theorem Acted.flagsOwn {s t : State} (h : Acted s t) (k : s.commitsOwn) : FlagsOwn s t := by
  cases h with
  | issued h => exact exec_flagsOwn h fun _ => k
  | rejected => exact .of_eq (commitsOwn_of_nil rfl) fun f => flag_congr rfl rfl rfl f
  | ignored | wrote | read | answers => exact .of_eq k fun f => flag_congr rfl rfl rfl f

/-- Settles O50: only a commit writes a flag, and every commit to come is the running command's own. -/
theorem onlyItsCommandChangesAFlag : Obligations.OnlyItsCommandChangesAFlag := by
  intro s t k h
  rcases step_cases h with ⟨-, rfl⟩ | ⟨hm, he, rest, rfl⟩ | ⟨-, -, rest, hact⟩
  · obtain ⟨hown, hf⟩ := drive_keeps (stable_flagsOwn s) s.xp s (.of_eq k fun _ => rfl)
    exact ⟨hown, fun f hne => .inl (hf f hne)⟩
  · exact ⟨commitsOwn_of_nil rfl, fun _ _ => .inr ⟨hm, he⟩⟩
  · obtain ⟨hown, hf⟩ := hact.flagsOwn k
    exact ⟨hown, fun f hne => .inl (hf f hne)⟩

/-! ## O7 -/

theorem decode_encode (i : Instr) : decode [encode i] = .ok (i, []) := by
  cases i <;> rfl

/-- A code names one command (30_encoding.md R96). -/
theorem encode_injective {i j : Instr} (h : encode i = encode j) : i = j := by
  have hd := decode_encode i
  rw [h, decode_encode] at hd
  cases hd
  rfl

/-- A command that starts leaves its own code in CMD. -/
theorem exec_cmd {i : Instr} {s t : State} (h : exec i s = .next t) (hr : s.run = false) : t.cmd = encode i := by
  rcases exec_cases h with ⟨hr', -⟩ | ⟨-, -, rfl⟩ | ⟨-, -, rfl⟩
  · simp [hr] at hr'
  · simp
  · rw [drive_cmd, settle_cmd]
    rfl

/-- A command whose execution changes a flag is the switch that sets it so. -/
theorem exec_flag {i : Instr} {s t : State} {f : Flag} (h : exec i s = .next t) (hf : t.flag f ≠ s.flag f) :
    i = writesFlag f (t.flag f) := by
  cases hr : s.run with
  | true =>
    rcases exec_cases h with ⟨-, rfl⟩ | ⟨hr', -⟩ | ⟨hr', -⟩
    · exact absurd rfl hf
    · simp [hr] at hr'
    · simp [hr] at hr'
  | false =>
    have hown := exec_flagsOwn h fun hr' => by simp [hr] at hr'
    exact encode_injective ((exec_cmd h hr).symm.trans (hown.2 f hf))

theorem flagsReg_bits (s : State) : s.flagsReg.getLsbD 0 = s.a4b ∧ s.flagsReg.getLsbD 1 = s.qpiEn ∧
    s.flagsReg.getLsbD 2 = s.dtrEn ∧ s.flagsReg.extractLsb' 3 5 = 0#5 := by
  unfold State.flagsReg
  cases s.a4b <;> cases s.qpiEn <;> cases s.dtrEn <;> decide

/-- Settles O7: FLAGS bit by bit, the write that is ignored, and the flag a command changes. -/
theorem flagsRegisterImage : Obligations.FlagsRegisterImage :=
  ⟨flagsReg_bits, fun _ _ => ⟨rfl, rfl⟩, fun _ _ _ _ h hf => exec_flag h hf⟩

end Sys2Proof.Machine
end

section
/-! THEOREMS. What a command leaves of RX and CKSUM (O49), LASTSR (O53), the TX FIFO (O60) and the operands (O52). -/

namespace Sys2Proof.Machine

/-! ## CKSUM is the sum of RX (O49) -/

theorem checksum_push (bits : Nat) (bs : List Byte) (b : Byte) :
    BitVec.ofNat 32 (((checksum bits bs).toNat + b.toNat) % 2 ^ bits) = checksum bits (bs ++ [b]) := by
  rw [← sumInto_zero, ← sumInto_zero, sumInto_append]
  rfl

theorem sumCoherent_congr {s t : State} (hc : t.cfg = s.cfg) (hk : t.cksum = s.cksum) (hx : t.rx = s.rx)
    (hr : t.rxRead = s.rxRead) (k : s.sumCoherent) : t.sumCoherent := by
  unfold State.sumCoherent
  rwa [hc, hk, hx, hr]

theorem sumCoherent_rxPush {s : State} (b : Byte) (k : s.sumCoherent) : (rxPush b s).sumCoherent := by
  obtain ⟨hb, hk, hr⟩ := k
  refine ⟨hb, ?_, ?_⟩
  · rw [rxPush_cksum, hk]
    exact checksum_push ..
  · rw [rxPush_rx, rxPush_rxRead, List.length_append]
    omega

theorem Silent.sumCoherent {s t : State} (h : Silent s t) : s.sumCoherent → t.sumCoherent :=
  sumCoherent_congr h.quiet.cfg h.quiet.cksum h.quiet.rx h.quiet.rxRead

theorem Answered.sumCoherent {s t : State} {c : Call} {a : Answer} (h : Answered s c a t) (k : s.sumCoherent) :
    t.sumCoherent := by
  have log : (s.logged c a).sumCoherent := k
  cases h with
  | passed | configured | failed | clocked | declined => exact k
  | ended => exact sumCoherent_congr (by simp) (by simp) (by simp) (by simp) log
  | @accepted op _ pd =>
    have hacc : (accept op pd.actions a.xfer (s.logged c a)).sumCoherent := by
      rcases accept_cases op pd.actions a.xfer (s.logged c a) with h | ⟨_, h⟩ | ⟨b, h⟩ | ⟨_, _, _, -, h⟩ <;> rw [h]
      · exact log
      · exact log
      · exact sumCoherent_rxPush b log
      · exact log
    exact hacc

theorem stable_sumCoherent : Stable State.sumCoherent where
  queues _ _ _ h := h
  silent _ _ h := h.sumCoherent
  answered _ _ _ _ _ h := h.sumCoherent

/-- With RX and CKSUM cleared nothing has to be summed. -/
theorem sumCoherent_cleared {s t : State} (hc : t.cfg = s.cfg) (hk : t.cksum = 0) (hx : t.rx = []) (hr : t.rxRead = 0)
    (k : s.sumCoherent) : t.sumCoherent := by
  refine ⟨hc ▸ k.1, ?_, by simp [hr]⟩
  rw [hk, hx]
  simp [checksum]

theorem Acted.sumCoherent {s t : State} (h : Acted s t) (k : s.sumCoherent) : t.sumCoherent := by
  cases h with
  | issued h =>
    exact exec_keeps stable_sumCoherent h (fun _ => k)
      (fun _ => sumCoherent_cleared (s := s) (by simp) (by simp) (by simp) (by simp) k)
      (fun _ => sumCoherent_cleared (s := s) rfl rfl rfl rfl k)
  | rejected => exact sumCoherent_cleared (s := s) rfl rfl rfl rfl k
  | ignored | wrote | answers => exact k
  | read hr =>
    obtain ⟨hb, hk, hle⟩ := k
    refine ⟨hb, hk, ?_⟩
    rcases hr with rfl | ⟨rfl, hlt⟩
    · exact hle
    · exact hlt

/-- Settles O49: RX grows only by `rxPush`, which adds its byte to CKSUM, and is cleared only with CKSUM. -/
theorem checksumStaysTheSumOfRx : Obligations.ChecksumStaysTheSumOfRx :=
  fun _ _ k h =>
    step_keeps stable_sumCoherent (fun s k => sumCoherent_cleared (s := s) rfl rfl rfl rfl k) (fun _ _ h => h.sumCoherent) h k

/-! ## LASTSR (O53) -/

/-- The items to do are those of command `i`, and LASTSR is as in `s`. -/
def KeepsLastSr (i : Instr) (s t : State) : Prop := (∀ op ∈ t.todo, permitted i op) ∧ t.lastSr = s.lastSr

/-- Only an item of a wait takes a status byte. -/
theorem permitted_waits {i : Instr} {op : Op} (h : permitted i op) (ht : op.takesStatus = true) : waits i = true := by
  cases op <;> simp_all [Op.takesStatus, permitted]

theorem lastSr_of_waitless {i : Instr} {s t : State} {op : Op} {rest : List Op} {l : Byte} (hw : waits i = false)
    (k : KeepsLastSr i s t) (ht : t.todo = op :: rest) (hl : op.takesStatus = true ∨ l = t.lastSr) : l = s.lastSr := by
  rcases hl with h | rfl
  · have := permitted_waits (k.1 op (by simp [ht])) h
    simp [hw] at this
  · exact k.2

theorem stable_keepsLastSr {i : Instr} (hw : waits i = false) (s : State) : Stable (KeepsLastSr i s) where
  queues _ _ _ h := h
  silent t u h k := by
    refine ⟨h.todo_all (inherited_permitted i) k.1, ?_⟩
    cases h with
    | expands ht _ hl => exact lastSr_of_waitless hw k ht hl
    | commits => simpa using k.2
    | ends ht _ hl => rw [finish_lastSr]; exact lastSr_of_waitless hw k ht hl
  answered t c a u hc h k := by
    refine ⟨h.todo_all (inherited_permitted i) hc k.1, ?_⟩
    cases h with
    | passed ht _ hl => exact lastSr_of_waitless hw k ht hl
    | ended ht _ hl => rw [finish_lastSr]; exact lastSr_of_waitless hw k ht hl
    | configured | failed | clocked | declined => exact k.2
    | accepted => exact (accept_lastSr ..).trans k.2

/-- Settles O53: only the items of a wait write LASTSR, and the command has none. -/
theorem onlyWaitsWriteLastStatus : Obligations.OnlyWaitsWriteLastStatus := by
  intro i s t hw h
  rcases exec_cases h with ⟨-, rfl⟩ | ⟨-, -, rfl⟩ | ⟨-, -, rfl⟩
  · rfl
  · simp
  · have hK := stable_keepsLastSr hw s
    have hissued : KeepsLastSr i s (s.issued i) := ⟨fun _ => mem_opsOf_permitted, rfl⟩
    exact (drive_keeps hK _ _ (settle_keeps hK.silent _ (s.issued i) hissued)).2

/-! ## The TX FIFO (O60) -/

theorem finish_txFifo (r : Result) (s : State) : (finish r s).txFifo =
    if s.smp.fmt = .fALD then
      if s.txFifo.length ≤ s.smp.len.toNat - s.txUsed then [] else Config.freeFifo s.freeCount
    else s.txFifo := by
  unfold finish dropTx
  dsimp only
  split
  · split <;> rfl
  · rfl

/-- A command of format ALD with no byte beyond LEN in the FIFO, and none at all once it has ended. -/
def TxWithinLen (t : State) : Prop :=
  t.smp.fmt = .fALD ∧ (t.txFifo = [] ∨ t.txFifo.length + t.txUsed ≤ t.smp.len.toNat) ∧ (t.run = false → t.txFifo = [])

theorem TxWithinLen.finish {s : State} (r : Result) (h : TxWithinLen s) : TxWithinLen (finish r s) := by
  obtain ⟨hf, hlen, -⟩ := h
  have hnil : (Machine.finish r s).txFifo = [] := by
    rw [finish_txFifo, if_pos hf, if_pos]
    rcases hlen with h | h
    · simp [h]
    · omega
  exact ⟨by simpa using hf, .inl hnil, fun _ => hnil⟩

theorem txWithinLen_congr {s t : State} (hsmp : t.smp = s.smp) (hf : t.txFifo = s.txFifo) (hu : t.txUsed = s.txUsed)
    (hr : t.run = s.run) (k : TxWithinLen s) : TxWithinLen t := by
  unfold TxWithinLen
  rwa [hsmp, hf, hu, hr]
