-- ==== Sys2Proof/Machine/Operands.lean ====
section
/-! DEFINITION. The operand forms of the field encoders: the fixed-width text former (42_field_encoders R65) and the
payload bytes the encoders take from the register file (R64). -/

namespace Sys2Proof.Machine

/-- The pad byte of both text fields (R65, D14). -/
def padByte : Byte := 0x20

/-- PadTrunc: exactly `w` bytes, the text's first ones, then pad bytes (R65). -/
def padTrunc (s : List Byte) (w : Nat) : List Byte :=
  s.take w ++ List.replicate (w - (s.take w).length) padByte

/-- The TP/TA payload byte, 'bit1=TP, bit0=TA' (R64, R67). -/
def RegFile.tptaByte (r : RegFile) : Byte := r.tpta.setWidth 8

/-- The music/speech payload byte, '1=music,0=speech' (R64, R70). -/
def RegFile.msByte (r : RegFile) : Byte := r.ms.setWidth 8

/-- The decoder-information payload byte: the nibble in the low four bits (R64, R71). -/
def RegFile.diByte (r : RegFile) : Byte := r.di.setWidth 8

/-- CLKVAR = 1 selects yearFirst (R21). -/
def RegFile.yearFirst (r : RegFile) : Bool := r.mode == 1

end Sys2Proof.Machine
end

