-- ==== Sys2Proof/Machine/Dispatch.lean ====
section
/-! DEFINITION. One arm per command: each calls its meaning. -/

namespace Sys2Proof.Machine

def exec (i : Instr) (s : State) : Host.Outcome State Fault Refusal :=
  match i with
  | .encPi => Sys2Proof.Machine.execEncPi s
  | .encPs text => Sys2Proof.Machine.execEncPs text s
  | .encTpta => Sys2Proof.Machine.execEncTpta s
  | .encDi => Sys2Proof.Machine.execEncDi s
  | .encMs => Sys2Proof.Machine.execEncMs s
  | .encPty => Sys2Proof.Machine.execEncPty s
  | .encRt text => Sys2Proof.Machine.execEncRt text s
  | .encClock year month day hour minute second => Sys2Proof.Machine.execEncClock year month day hour minute second s
  | .encAf freqs => Sys2Proof.Machine.execEncAf freqs s
  | .group mec data => Sys2Proof.Machine.execGroup mec data s
  | .frame data => Sys2Proof.Machine.execFrame data s
  | .crc16 data => Sys2Proof.Machine.execCrc16 data s
  | .stuff data => Sys2Proof.Machine.execStuff data s
  | .afmap freq => Sys2Proof.Machine.execAfmap freq s
  | .afpayload freqs => Sys2Proof.Machine.execAfpayload freqs s
  | .wrreg addr value => Sys2Proof.Machine.execWrreg addr value s
  | .rdreg addr => Sys2Proof.Machine.execRdreg addr s
  | .illegal op => Sys2Proof.Machine.execIllegal op s

end Sys2Proof.Machine
end

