-- ==== Sys2Proof/Laws/PerInstr.lean ====
section
/-! SUPPORT. Statements about every command as syntax, one lemma per constructor. -/

namespace Sys2Proof.Laws.EncodedLength

/-- CmdLength of an encoded command, whatever follows it, is the number of bytes the encoder wrote (30_encoding R46). -/
def Statement (i : Instr) : Prop :=
  i.wellFormed = true → ∀ rest, cmdLength (encode i ++ rest) = some (encode i).length

theorem encPi : Statement .encPi := fun _ _ => rfl
theorem encTpta : Statement .encTpta := fun _ _ => rfl
theorem encDi : Statement .encDi := fun _ _ => rfl
theorem encMs : Statement .encMs := fun _ _ => rfl
theorem encPty : Statement .encPty := fun _ _ => rfl

/-- The format B commands. -/
theorem of_encodeB (o : Opcode) (data : List Byte) (ho : o.format = .b) (h : fitsByteCount data = true)
    (rest : List Byte) : cmdLength (encodeB o data ++ rest) = some (encodeB o data).length := by
  have := byteCount_toNat h
  simp [encodeB, byteCount, cmdLength, ho, be16, this]
  omega

/-- The format L commands. -/
theorem of_encodeL (o : Opcode) (freqs : List Half) (ho : o.format = .l) (h : fitsEntryCount freqs = true)
    (rest : List Byte) : cmdLength (encodeL o freqs ++ rest) = some (encodeL o freqs).length := by
  have := entryCount_toNat h
  simp [encodeL, entryCount, cmdLength, ho, this]
  omega

theorem encPs (text : List Byte) : Statement (.encPs text) := fun h => of_encodeB .encPs text rfl h
theorem encRt (text : List Byte) : Statement (.encRt text) := fun h => of_encodeB .encRt text rfl h
theorem frame (data : List Byte) : Statement (.frame data) := fun h => of_encodeB .frame data rfl h
theorem crc16 (data : List Byte) : Statement (.crc16 data) := fun h => of_encodeB .crc16 data rfl h
theorem stuff (data : List Byte) : Statement (.stuff data) := fun h => of_encodeB .stuff data rfl h
theorem encAf (freqs : List Half) : Statement (.encAf freqs) := fun h => of_encodeL .encAf freqs rfl h
theorem afpayload (freqs : List Half) : Statement (.afpayload freqs) := fun h => of_encodeL .afpayload freqs rfl h

theorem group (mec : Half) (data : List Byte) : Statement (.group mec data) := by
  intro h rest
  have := byteCount_toNat h
  simp [encode, byteCount, cmdLength, be16, this, show Opcode.group.format = .g from rfl]
  omega

theorem encClock (year : Half) (month day hour minute second : Byte) :
    Statement (.encClock year month day hour minute second) := fun _ _ => rfl
theorem afmap (freq : Half) : Statement (.afmap freq) := fun _ _ => rfl
theorem wrreg (addr : Byte) (value : Half) : Statement (.wrreg addr value) := fun _ _ => rfl
theorem rdreg (addr : Byte) : Statement (.rdreg addr) := fun _ _ => rfl

theorem illegal (op : Byte) : Statement (.illegal op) := by
  intro h rest
  simp [encode, cmdLength, formatOf, Opcode.ofByte?_of_illegal h]

end Sys2Proof.Laws.EncodedLength
end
-.-.-
Task :: Of the entries above, transcribe exactly those lines that fall between the line containing "unfold State.sumCoherent" and the line containing "exact checksum_push ..", together with those two lines.

Answer for this exercise ::
  unfold State.sumCoherent
  rwa [hc, hk, hx, hr]

theorem sumCoherent_rxPush {s : State} (b : Byte) (k : s.sumCoherent) : (rxPush b s).sumCoherent := by
  obtain ⟨hb, hk, hr⟩ := k
  refine ⟨hb, ?_, ?_⟩
  · rw [rxPush_cksum, hk]
    exact checksum_push ..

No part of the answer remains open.